For most LLCs, the operating agreement will state that the LLC will continue until it is terminated as provided in the agreement or until dissolved according to state law. An LLC formed for a specific purpose, such as constructing and selling a commercial building, may exist for a set period of time or until a certain event occurs.
The statement should specify whether the LLC elects to be taxed as a sole proprietorship, partnership, or corporation.
"An LLC can be taxed as an S corp, C corp, partnership, proprietorship—there are so many ways it can be done," says Piatchek. "That's what makes the LLC so flexible."
Admission of new members
This provision outlines the manner in which someone may acquire an ownership interest in the LLC. If there is an entire agreement with no such provision and you later wish to add a partner, you can prepare a new operating agreement to define all the details all members must agree on.
Other common provisions in LLC operating agreements
You may also find it useful to include the following provisions in your operating agreement.
Initial capital contributions
Each partner may have contributed a certain amount of capital when they started the business, and it's a good idea to record these amounts, as they may influence other factors of the agreement. List the initial capital contributions of each member, which can be in the form of cash, property, or services.
"It's good to memorialize [in an LLC operating agreement] that Member A put in $10,000, Member B put in $7,000, and Member C put in $15,000," Shelton says. "This will be the first edition of the company's cap table."

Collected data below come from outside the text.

-- ==== Sys2Proof/Machine/Cells.lean ====
section
/-! DEFINITION. The cell monitors: samples, charge counts, temperature zones, the first count, READ_CELL and the rescale of
a capacity (chapter 4). -/

namespace Sys2Proof.Machine

/-- Replace the monitor of a cell. -/
def putMonitor (x : Cell) (m : Monitor) (s : State) : State := { s with mon := s.mon.set x m }

/-- Replace the reading of a cell. -/
def putReading (x : Cell) (r : Reading) (s : State) : State := putMonitor x { s.mon.get x with rd := some r } s

/-! ### The first count (R78) -/

/-- The state of charge of a rest voltage: with j the point for which V_j ≤ V < V_(j+1), interpolated between them (R78).
`j` is the point of the first voltage of the list. -/
def restSoc (v : Nat) (j : Nat) : List Nat → Nat
  | [] => 0
  | [_] => 1000
  | a :: b :: rest =>
    if v < a then 0
    else if v < b then 100 * j + 100 * (v - a) / (b - a)
    else restSoc v (j + 1) (b :: rest)

/-- The first charge count of a cell, from its first accepted voltage (R78). -/
def firstCount (l : Limits) (x : Cell) (v : Nat) : Nat := restSoc v 0 l.rest.toList * l.cap.get x * 3600

/-! ### Counting (R74, R75) -/

/-- The count after a slot in which a current passed, clamped to 0..CAP × 3,600,000 (R74). -/
def countAfter (full count : Nat) (i : Int) : Nat := (clampInt 0 full ((count : Int) + i * 10)).toNat

/-! ### Zones (R81 to R83) -/

/-- The plain zone of a temperature (R81). -/
def plainZone (l : Limits) (t : Int) : Zone :=
  if t < l.zoneEdges[0] then .cold
  else if t < l.zoneEdges[1] then .cool
  else if t < l.zoneEdges[2] then .normal
  else if t < l.zoneEdges[3] then .warm
  else .hot

/-- The return toward NORMAL from a zone, across each edge the temperature has passed by at least 2 °C (R82). -/
def zoneReturn (l : Limits) (t : Int) : Zone → Zone
  | .cold => if l.zoneEdges[0] + 2 ≤ t then (if l.zoneEdges[1] + 2 ≤ t then .normal else .cool) else .cold
  | .cool => if l.zoneEdges[1] + 2 ≤ t then .normal else .cool
  | .normal => .normal
  | .warm => if t ≤ l.zoneEdges[2] - 2 then .normal else .warm
  | .hot => if t ≤ l.zoneEdges[3] - 2 then (if t ≤ l.zoneEdges[2] - 2 then .normal else .warm) else .hot

/-- Whether a plain zone lies nearer to NORMAL than the present zone on the same side, NORMAL included (R81, R82). -/
def nearerNormal : Zone → Zone → Bool
  | .cold, .cool => true
  | .cold, .normal => true
  | .cool, .normal => true
  | .hot, .warm => true
  | .hot, .normal => true
  | .warm, .normal => true
  | _, _ => false

/-- The zone after an accepted sample of temperature `t` in a present zone (R81, R82). -/
def zoneAfter (l : Limits) (t : Int) (z : Zone) : Zone :=
  if nearerNormal z (plainZone l t) then zoneReturn l t z else plainZone l t

/-- The zone of an accepted sample: HOT while the far over-temperature flag is set, the plain zone where there is no
present zone, otherwise by R81 and R82 (R83). -/
def sampleZone (l : Limits) (t : Int) (farOt : Bool) (z : Option Zone) : Zone :=
  if farOt then .hot
  else
    match z with
    | none => plainZone l t
    | some z => zoneAfter l t z

/-- A change of zone requests a pass; a change from one zone to another latches ZONE_CHANGE_x (R84). -/
def noteZone (x : Cell) (before : Option Zone) (after : Zone) (s : State) : State :=
  match before with
  | none => requestPass s
  | some z => if z = after then s else requestPass (latch (.zoneChange x) s)

/-! ### Slots handed on (R71, R72) -/

/-- Charge control and branch protection take a cell's slot, in the order the event carries (R90). -/
def handOn (x : Cell) (accepted : Bool) (order : SlotOrder) (s : State) : State :=
  match order with
  | .chargeFirst => branchSlot x accepted (chargeSlot x accepted s)
  | .branchFirst => chargeSlot x accepted (branchSlot x accepted s)

/-- A cell monitor stores an accepted sample: readings, count and zone (R71, steps 1 to 3). `counted` is the current counted in
the slot; at the first sample the count is set from the rest-voltage table instead (R78). -/
def storeSample (x : Cell) (v : Nat) (i t : Int) (farOt : Bool) (counted : Int) (s : State) : State :=
  let before := (readingOf s x).map fun r => r.zone
  let z := sampleZone s.lim t farOt before
  let n :=
    match readingOf s x with
    | none => firstCount s.lim x v
    | some r => countAfter (fullCount s.lim x) r.count counted
  noteZone x before z (putReading x ⟨v, i, t, farOt, z, n⟩ s)

/-- Cell monitor A takes its sample (R71, R74): readings beyond a measuring range saturate; the next slot comes 10 ms on. -/
def cellASample (v i t : Int) (order : SlotOrder) (s : State) : State :=
  let v' := (clampInt 0 5000 v).toNat
  let i' := clampInt (-8000) 8000 i
  let t' := clampInt (-40) 125 t
  handOn .A true order
    (storeSample .A v' i' t' false i' { s with slots := { s.slots with cellA := Config.slotPeriod } })

/-- Whether cell B's slots are counted by its command: STALE or DEGRADED (R75). -/
def DataState.byCommand : DataState → Bool
  | .stale => true
  | .degraded => true
  | .awaiting => false
  | .live => false
  | .suspect => false

/-- The estimated flag after a slot of cell B: set at a slot counted by a command, cleared at one that is LIVE (R75). -/
def noteEstimated (failed : Bool) (s : State) : State :=
  let d := s.hinge.dataState
  let e := if d.byCommand then true else if d = .live then false else (s.mon.get .B).estimated
  putMonitor .B { s.mon.get .B with estimated := e, lastFailed := failed } s

/-- Cell monitor B takes a GOOD slot with its accepted sample (R72, R75). -/
def cellBGood (f : FarSample) (order : SlotOrder) (s : State) : State :=
  let i := clampInt (-8000) 8000 f.i
  let counted := if s.hinge.dataState.byCommand then s.budget.cmd.get .B else i
  handOn .B true order (noteEstimated false (storeSample .B f.v i f.t f.farOt counted s))

/-- Cell monitor B takes a slot with a failed outcome: held values, counted by the held current or by the command
(R72, R75). A slot while cell B has no record changes nothing (R126). -/
def cellBHeld (s : State) : State :=
  match readingOf s .B with
  | none => s
  | some r =>
    let counted := if s.hinge.dataState.byCommand then s.budget.cmd.get .B else r.i
    handOn .B false .chargeFirst
      (noteEstimated true (putReading .B { r with count := countAfter (fullCount s.lim .B) r.count counted } s))

/-! ### Capacity (R80) -/

/-- A cell's count rescaled from an old capacity to the one in force (R80). -/
def rescale (x : Cell) (old : Nat) (s : State) : State :=
  match readingOf s x with
  | none => s
  | some r => putReading x { r with count := r.count * s.lim.cap.get x / old } s

/-! ### READ_CELL (R87, R174) -/

/-- The code of a cell (R172). -/
def cellCode : Cell → Byte
  | .A => 0
  | .B => 1

/-- The code of a data state (R174). -/
def DataState.code : DataState → Byte
  | .awaiting => 0
  | .live => 1
  | .suspect => 2
  | .stale => 3
  | .degraded => 4

/-- The code of a zone (R174). -/
def Zone.code : Zone → Byte
  | .cold => 0
  | .cool => 1
  | .normal => 2
  | .warm => 3
  | .hot => 4

/-- The code of a branch state (R174). -/
def BranchState.code : BranchState → Nat
  | .closed => 0
  | .chargeOnly => 1
  | .openFault => 2
  | .openIsolated => 3

/-- The branch byte: the state and every standing cause, whatever state hides them (R105, R174). Bits 5..4, which the layout does not
name, are sent as 0 (DESIGN CHOICE, log 28). -/
def branchByte (b : Branch) : Byte :=
  BitVec.ofNat 8 (b.state.code * 64 + b.overcurrent.toNat * 8 + b.chgOvercurrent.toNat * 4 + b.overtemp.toNat * 2 +
    b.cutoff.toNat)

/-- The phase byte, with the cause in FAULT (R174). -/
def phaseByte : Phase → Byte
  | .off => 0x00
  | .precharge => 0x10
  | .fast => 0x20
  | .taper => 0x30
  | .full => 0x40
  | .hold => 0x50
  | .fault .overvoltage => 0x61
  | .fault .prechargeTimeout => 0x62
  | .fault .chargeTimeout => 0x63

/-- Byte 2 of the cell answer: sample present, held values, estimated, far over-temperature (R174). Bits 3..0, which the layout does
not name, are sent as 0 (DESIGN CHOICE, log 28). -/
def cellFlags (m : Monitor) : Byte :=
  BitVec.ofNat 8 (m.rd.isSome.toNat * 128 + (m.rd.isSome && m.lastFailed).toNat * 64 + m.estimated.toNat * 32 +
    (m.rd.any fun r => r.farOt).toNat * 16)

/-- Bytes 4 to 16 of the cell answer, all 0 before the first accepted sample (R174). -/
def readingBytes (l : Limits) (x : Cell) : Option Reading → List Byte
  | none => List.replicate 13 0
  | some r =>
    bytesOf 2 r.v ++ signedBytesOf 2 r.i ++ signedBytesOf 1 r.t ++ [r.zone.code] ++ bytesOf 5 r.count ++
      bytesOf 2 (socOf l x r.count)

/-- The 26-byte cell answer (R174). -/
def cellBytes (s : State) (x : Cell) : List Byte :=
  [cellCode x, cellFlags (s.mon.get x), (dataStateOf s x).code] ++ readingBytes s.lim x (readingOf s x) ++
    bytesOf 2 (s.lim.cap.get x) ++ bytesOf 2 (disLimit s x) ++ [branchByte (s.br.get x), phaseByte (s.chg.get x).phase] ++
    bytesOf 2 (chgCeiling s x) ++ signedBytesOf 2 (s.budget.cmd.get x)

/-- READ_CELL (R87). -/
def readCellCmd (args : List Byte) (s : State) : Result :=
  match cellArg args with
  | none => refuse s .badArg
  | some x => ⟨s, .done, cellBytes s x⟩

end Sys2Proof.Machine
end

Additional capital contributions
Sometimes a business must raise additional capital. Some LLC operating agreements say that no member can be required to make additional capital contributions themselves, whereas other operating agreements require it. If members make additional contributions, they can adjust each member's percentage of interest in the business.
Distribution of profits and losses
Typically, each member shares in the profits or losses according to his or her percentage of interest in the business. This section of an LLC operating agreement can also state how often profits will be distributed. Since an LLC's profits are passed on to and taxed on the members' personal tax returns, distributions must be sufficient to at least pay the taxes that each member owes.
"What are the rules to divide the profits and losses?" Shelton asks. "If you don't have this, it goes back to the default."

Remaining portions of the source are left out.